Its audience, I think, would value Mr. Kosky’s downbeat take on Schoenberg’s thorny Biblical tale, imagining Moses and his worldly brother Aron as broken-down vaudevillians enacting a Beckettian drama of futility. The orgy around the Calf of Gold on May 10 proved neither lurid nor erotic, but you could hear the audience gasp when the stage was suddenly heaped with a mountain of corpses, an image directly evoking Auschwitz.
Mr. Kosky took West Side Story seriously, too. Against a setting consisting of only ominous black brick walls and glaring lights, the cast, a mix of opera singers and musical theater dancers, sported hoodies and track pants that might have come off the rack of any discount store on 125th Street. (The Sharks were always popping off their shirts, revealing torso-spanning tattoos.) This production was a model of how to present a musical in an opera house: large-scaled, but still human.

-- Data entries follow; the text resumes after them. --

theorem exec_setpix_ok (hl : s.life = .ready) (hxy : coords? x y = some (a, b)) (hio : s.io = .ok :: rest)
    (c : RawColor) :
    exec (.setpix x y c) s =
      .next { s with diag := (bif badColor c then s.diag ||| 0x01 else s.diag),
                     fb := s.fb.writeBytes (2 * (slotFor s.rot a b).val) (bytesOf (pack (validColor c))), io := rest,
                     trace := s.trace ++
                       [.fbWrite (2 * (slotFor s.rot a b).val) (bytesOf (pack (validColor c))) none .ok,
                        .resp .ok .none] } := by
  rw [exec, execSetpix, served_ready _ _ hl, validate_eq, noteIf_eq, hxy]
  simp only
  rw [memWrite_ok (by exact hio)]
  simp [respond, emit, Span.off, Notice.bit]

theorem exec_setpix_fail (hl : s.life = .ready) (hxy : coords? x y = some (a, b)) (hio : s.io = .fail :: rest)
    (c : RawColor) :
    exec (.setpix x y c) s =
      .next { s with diag := (bif badColor c then s.diag ||| 0x01 else s.diag),
                     fb := s.fb.writeBytes (2 * (slotFor s.rot a b).val)
                       (failedBytes s.draws (.word (slotFor s.rot a b))),
                     io := rest, draws := s.draws + 1,
                     trace := s.trace ++
                       [.fbWrite (2 * (slotFor s.rot a b).val) (bytesOf (pack (validColor c))) none .fail,
                        .resp .ioerr .none] } := by
  rw [exec, execSetpix, served_ready _ _ hl, validate_eq, noteIf_eq, hxy]
  simp only
  rw [memWrite_fail (by exact hio)]
  simp [respond, emit, Span.off, Notice.bit]

end

/-- A write of two bytes leaves every other byte (42_pixel_buffer.md R94). -/
theorem read_writeBytes_two (m : Memory) {bs : List Byte} (hb : bs.length = 2) {k off : Nat} (h0 : off ≠ k)
    (h1 : off ≠ k + 1) : (m.writeBytes k bs).read off = m.read off :=
  Memory.read_writeBytes_outside _ _ _ _ (by omega)

/-! ### The obligations -/

/-- Settles O22: the words of the bytes read are the buffer's. -/
theorem decodeAnswersTheGrid : Obligations.DecodeAnswersTheGrid := by
  refine fun s rest hl => ⟨fun hio => ⟨_, exec_fbDecode_ok hl hio, decodeBytes_length _ _, fun i => ?_⟩,
    fun hio => exec_fbDecode_fail hl hio⟩
  rw [← wordAt_readBytes, List.getElem?_eq_getElem (by simp), decodeBytes_getElem]

/-- Settles O23: what is written are the guarded grid's bytes; a grid of another length is guarded to black, 128 zeros. -/
theorem encodeWritesTheGrid : Obligations.EncodeWritesTheGrid := by
  intro s g rest hl hw
  have hlen := encodeBytes_length (guardedGrid g) s.rot
  refine ⟨fun hg hio => ?_, fun hg hio => ?_, fun hio => ?_⟩
  · refine ⟨_, exec_fbEncode_guarded_ok hl hio g, ?_, fun i c hc => ?_, fun off hoff => ?_⟩ <;> dsimp only
    · rw [guardedDiag_64 hg, readBytes_writeBytes hw hlen]
    · rw [word_writeBytes_whole hw hlen, encodeBytes_guardedGrid_word hg s.rot hc]
    · exact read_writeBytes_past_end s.fb hlen hoff
  · refine ⟨_, exec_fbEncode_guarded_ok hl hio g, ?_, fun off hoff => ?_, fun off hoff => ?_⟩ <;> dsimp only
    · rw [guardedDiag_bad hg, encodeBytes_guardedGrid_bad hg]
    · rw [read_writeBytes_whole hw hlen hoff, encodeBytes_guardedGrid_bad hg, List.getD_replicate _ hoff]
    · exact read_writeBytes_past_end s.fb hlen hoff
  · refine ⟨_, _, exec_fbEncode_guarded_fail hl hio g, ?_,
      fun hg => ⟨hlen, fun i c hc => encodeBytes_guardedGrid_word hg s.rot hc⟩,
      fun hg => encodeBytes_guardedGrid_bad hg s.rot, fun off hoff => ?_⟩ <;> dsimp only
    · rw [guardedDiag]
    · exact read_writeBytes_past_end s.fb (failedBytes_length s.draws .whole) hoff

/-- Settles O24: CHECKGRID answers `guardedGrid` and leaves `guardedDiag`, as ENCODE does. -/
theorem checkgridAnswersTheGuardedGrid : Obligations.CheckgridAnswersTheGuardedGrid := by
  intro s g hl
  rw [exec_checkgrid hl g]
  constructor
  · intro hg
    rw [guardedDiag_64 hg, guardedGrid_64 hg]
  · intro hg
    rw [guardedDiag_bad hg, guardedGrid_bad hg]
    rfl

/-- Settles O25: one clause for a bad coordinate, one for each answer of the read. -/
theorem getpixReadsOnePixel : Obligations.GetpixReadsOnePixel :=
  fun _ _ hl => ⟨fun _ _ hxy => exec_getpix_badCoord hl (coords?_eq_none.2 hxy),
    fun _ _ hio => exec_getpix_ok hl (coords?_eq_some.2 ⟨rfl, rfl⟩) hio,
    fun _ _ hio => exec_getpix_fail hl (coords?_eq_some.2 ⟨rfl, rfl⟩) hio⟩

/-- Settles O26: the two bytes of the slot are all that a write addresses, whatever the environment answers. -/
theorem setpixWritesOnePixel : Obligations.SetpixWritesOnePixel := by
  intro s c rest hl hw
  have hcoords : ∀ x y : Coord, coords? x.val y.val = some (x, y) := fun _ _ => coords?_eq_some.2 ⟨rfl, rfl⟩
  refine ⟨fun x y hxy => ?_, fun x y hio => ?_, fun x y hio => ?_⟩
  · rw [exec_setpix_badCoord hl (coords?_eq_none.2 hxy), noteIf_eq]
    rfl
  · refine ⟨_, exec_setpix_ok hl (hcoords x y) hio c, ?_, ?_, fun off h0 h1 => ?_⟩ <;> dsimp only
    · rw [readBytes_writeBytes_word hw]
    · exact word_writeBytes_word hw _ _
    · exact read_writeBytes_two s.fb rfl h0 h1
  · refine ⟨_, exec_setpix_fail hl (hcoords x y) hio c, rfl, fun off h0 h1 => ?_⟩
    exact read_writeBytes_two s.fb (failedBytes_length s.draws _) h0 h1

/-- Settles O27: decoding undoes encoding up to each color's trip through its word, encoding undoes decoding, and
`checkGrid` passes every valid grid. -/
theorem gridCodecLaws : Obligations.GridCodecLaws := by
  refine ⟨fun q g hg hlow => ?_, decodeBytes_encodeBytes, fun q b hb => encodeBytes_decodeBytes hb q,
    fun q q' b i _ => encodeBytes_decodeBytes_word b q q' i, fun g s hg => checkGrid_map g s hg,
    fun g s hg => by rw [checkGrid_bad hg], fun g s t => checkGrid_map _ t (checkGrid_length g s)⟩
  have htrip : ∀ c ∈ g, unpack (pack c) = c := fun c hc => (unpack_pack_eq_iff c).2 (hlow c hc)
  rw [decodeBytes_encodeBytes q g hg, List.map_congr_left htrip, List.map_id']
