/-- What UNS owns. The pause mark is the presence of a paused kind in the fault unit (R165). -/
structure Uns where
  hold     : List PartRec
  closing  : List ClosingClaim
  active   : List ActiveClaim
  /-- R150: milliseconds left of the gate time; GATE is driven while present. -/
  gate     : Option Nat
  /-- R151: milliseconds left of the running drop confirmation. -/
  confirm  : Option Nat
  /-- R134: milliseconds left of the catch window, with the routed cut. -/
  catching : Option (Route × Nat)
  divert   : Bool
  yield    : Nat
  seq      : Word16
  seconds  : Word32
  secSub   : Nat
  caught   : Word32
  binned   : Word32
  dropped  : Word32
deriving DecidableEq, Repr

/-! ## Fault unit (chapter 8) -/

/-- R159: the fault kinds, in the order of the kind table. -/
inductive FaultKind where
  | pusherStall | colletNotOpen | colletClosedInMotion | feedDeviation | barNotSeen | wrongBar | measureFail
  | dropUnconfirmed
  | gripShort | overtravel | homeFail | guardOpen
  | partMissing | shortBar | barLengthOdd | unexpectedCut
  | dispatchMiss | shuttleSilent | deliveryMissing | stockOut | rackOverfill
  | lineDiscard | lineWithdrawn | addressClash
  | beltSyncLost | beltSizeMismatch
  | claimConflict
deriving DecidableEq, Repr

/-- Section 8.2: the fault level. -/
inductive Level where
  | normal | alert | safe
deriving DecidableEq, Repr

/-- R163: the engine of a capture. -/
inductive Engine where
  | feed | unload | station
deriving DecidableEq, Repr

/-- R151: the drop outcome of a confirmation that was not seen. -/
inductive DropOutcome where
  | partInTray | trayEmpty
deriving DecidableEq, Repr

/-- R163: the engine state of a capture. -/
inductive CapturedState where
  | feed (st : FeedState)
  | drop (o : DropOutcome)
deriving DecidableEq, Repr

/-- R163: a written capture. -/
structure Capture where
  kind   : FaultKind
  engine : Engine
  state  : CapturedState
  ctx    : Option Nat
  /-- Safe capture only. -/
  fromLevel : Option Level
  active : Bool
deriving DecidableEq, Repr

/-- What FLT owns. The further set has kind k in bit k − 1 (section 12.3). -/
structure Flt where
  level        : Level
  alert        : Option Capture
  safe         : Option Capture
  further      : Nat
  furtherSet   : BitVec 12
  feedPaused   : Option (FaultKind × FeedState)
  unloadPaused : Option (FaultKind × DropOutcome)
  last         : Option (FaultKind × Option Nat)
  notices      : Word16
deriving DecidableEq, Repr

/-! ## Machine port (chapter 10) -/

/-- Section 10.3: the job record. Q is held as received, 0 standing for 65,536. -/
structure Job where
  lp      : Nat
  wc      : Nat
  af      : Nat
  lg      : Nat
  lt      : Nat
  barType : Nat
  tn      : Nat
  q       : Nat
deriving DecidableEq, Repr

/-- Section 10.7: the sixteen event sources, in the order of their IDs. -/
inductive EventSrc where
  | safeEntered | alertEntered | starveExpected | barOut | lotDone | barEnd | barLoaded | stockOut
  | remnantTrayFull | rejectBinFull | holdFull | watchHit | lineNotice | shuttleNotice | partMissing | beltSynced
deriving DecidableEq, Repr

/-- Section 10.7: one event source. -/
structure Source where
  priority  : Nat
  pending   : Bool
  inService : Bool
deriving DecidableEq, Repr

/-- Section 12.2: the response statuses, in the order of their codes. -/
inductive Status where
  | done | notReady | busy | setup | range | type | state | unconfigured | unknown
deriving DecidableEq, Repr

/-- R198: a status with its data. -/
structure Response where
  status : Status
  data   : List Byte
deriving DecidableEq, Repr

6. Don’t promise a masterpiece every time. A ferociously acted but visually clichéd Luisa Miller in Stuttgart and a dead-on-arrival Così fan tutte at the Komische demonstrated that nobody gets it right all the time.
7. Never, never forget that opera is for everybody. Accustomed to hearing opera at the Met, where the average attendee is more likely than not on Medicare, I was bewildered at the number of kids—high schoolers barely over Platée’s recommended minimum age of 14—crowding the auditorium.
I asked Jossi Wieler, director of the Stuttgart Opera, how he accomplished this seeming miracle. It’s nothing fancy, in fact: “Rather than presenting operas in stage settings and costumes true to the period in which they were set, directors, set and costume designers attempt to relate the characters and stories to contemporary conditions—a practice which appeals especially to younger audiences,” he emailed. “We also target students with a special program: Students who have registered on our website can buy tickets for 10 Euros in advance.”
So, you see, New York, it’s not that complicated after all.